The Court has an obligation to ensure procedural fairness to both parties. In this instance, although the solicitor for the First Respondent had not properly been put on notice in accordance with the Rules, the solicitor for the First Respondent was aware of the intention to seek leave to amend the application and had filed submissions in reply, in the event leave was granted. Although the matter did not proceed in the manner that was expected, other than the additional time and costs in preparing submissions in reply, I formed the view that there would be no prejudice to the First Respondent if leave was granted.
The power of the Court to grant or refuse leave to amend must be exercised in a way that accords with the overarching purpose of the Rules, which is to facilitate the just resolution of disputes according to law and as quickly, inexpensively and efficiently as possible (see r 1.04 of the Rules).
Both parties and their legal representatives were present in Court and ready to proceed, including in respect of the amended grounds. As responsibility for the failure to comply with the Orders of 4 December 2024 and the Rules rested solely with the Applicant’s legal representatives rather than the Applicant himself, I determined that in accordance with the overarching purpose of the Rules, I would grant leave to the Applicant to amend his application so the hearing could proceed and be finalised without any further delay and cost to either party.
Material Relied Upon
The Applicant relied upon the following:
(a)The written submissions which were tendered and marked as Exhibit A1;
(b)The Court Book which was tendered and marked as Exhibit A2;
(c)The application filed on 7 June 2021; and
(d)The affidavit of the Applicant filed on 7 June 2021.
Other than the amended grounds, the grounds set out in the application filed on 7 June 2021 were abandoned by the Applicant.
The First Respondent relied upon the following:
(a)The Court Book which was tendered and marked as Exhibit A2;
(b)The submitting notice filed on 7 July 2021;
(c)The outline of submissions filed on 20 November 2024; and
(d)The outline of submissions filed on 17 January 2025.
As the original grounds relied upon by the Applicant were abandoned, the First Respondent only relied upon the two amended grounds.
I have had regard to the material relied upon by both parties in determining this matter and the further oral submissions made at the hearing.
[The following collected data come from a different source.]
-- ==== Sys2Proof/Machine/Checksum.lean ====
section
/-! DEFINITION. The checksum engine: the formula (R120, R121), the placing of the result (R122) and `CSUM` (R123). -/

namespace Sys2Proof.Machine

/-- `lo(v)`, the low nibble (R14). -/
def lowNibble (v : Nat) : Nat := v % 16

/-- `hi(v)`, the high nibble of a byte value (R14). -/
def highNibble (v : Nat) : Nat := v / 16

/-- `checksum(v_0, ..., v_7)` (R121); byte 4 is passed and ignored (R120, R123). -/
def checksum (bias v0 v1 v2 v3 _v4 v5 v6 v7 : Nat) : Nat :=
  (lowNibble v0 + lowNibble v1 + lowNibble v2 + lowNibble v3
    + highNibble v5 + highNibble v6 + highNibble v7 + bias) % 16

/-- The checksum of the frame registers `F[0]` to `F[7]` (R123). -/
def frameChecksum (k : Constants) (fb : FrameBits) : Nat :=
  checksum k.csumBias (frameByte fb 0).toNat (frameByte fb 1).toNat (frameByte fb 2).toNat (frameByte fb 3).toNat
    (frameByte fb 4).toNat (frameByte fb 5).toNat (frameByte fb 6).toNat (frameByte fb 7).toNat

/-- `append(4, 0) ; append(4, c)`: byte 8 (R122). -/
def State.appendChecksum (s : State) : State := (s.append 4 0).append 4 (frameChecksum s.cfg.consts s.fb)

/-- `CSUM` (R123). -/
def execCsum (s : State) : StepResult :=
  withConfig s <|
    if s.blen.toNat ≠ 64 then raise .badFrameLength s
    else succeed s.appendChecksum.clearValid 0

end Sys2Proof.Machine
end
REQUIREMENT FOR JURISDICTIONAL ERROR
The Court may set aside the Tribunal’s decision upon judicial review if it is affected by jurisdictional error: Migration Act 1958 (Cth), ss 474 and 476; Plaintiff S157/2002 v Commonwealth (2003) 211 CLR 476.
The High Court recently explained jurisdictional error in LPDT v Minister for Immigration, Citizenship, Migrant Services and Multicultural Affairs (2024) 418 ALR 152 at [2] as:
…breach of an express or implied condition of a statutory conferral of decision-making authority which results in a decision made in the purported exercise of that authority lacking the legal force attributed to the exercise of that authority by statute. Though a decision affected by jurisdictional error is a decision in fact, it is "in law ... no decision at all" and is in that sense "void".
AMENDED GROUNDS OF REVIEW
Ground One
The nub of the first ground is that the Tribunal conflated the test which was relevant to the PIC 4020 criterion in PIC 4020(1) and treated the alternative limbs of that test as if they were one element or criterion.
PIC 4020 is set out in Schedule 4 of the Regulations and is as follows:
(1)There is no evidence before the Minister that the applicant has given, or caused to be given, to the Minister, an officer, the ART during the review of a reviewable migration decision, a relevant assessing authority or a Medical Officer of the Commonwealth, a bogus document or information that is false or misleading in a material particular in relation to:
(a) the application for the visa; or
(b)a visa that the applicant held in the period of 12 months before the application was made.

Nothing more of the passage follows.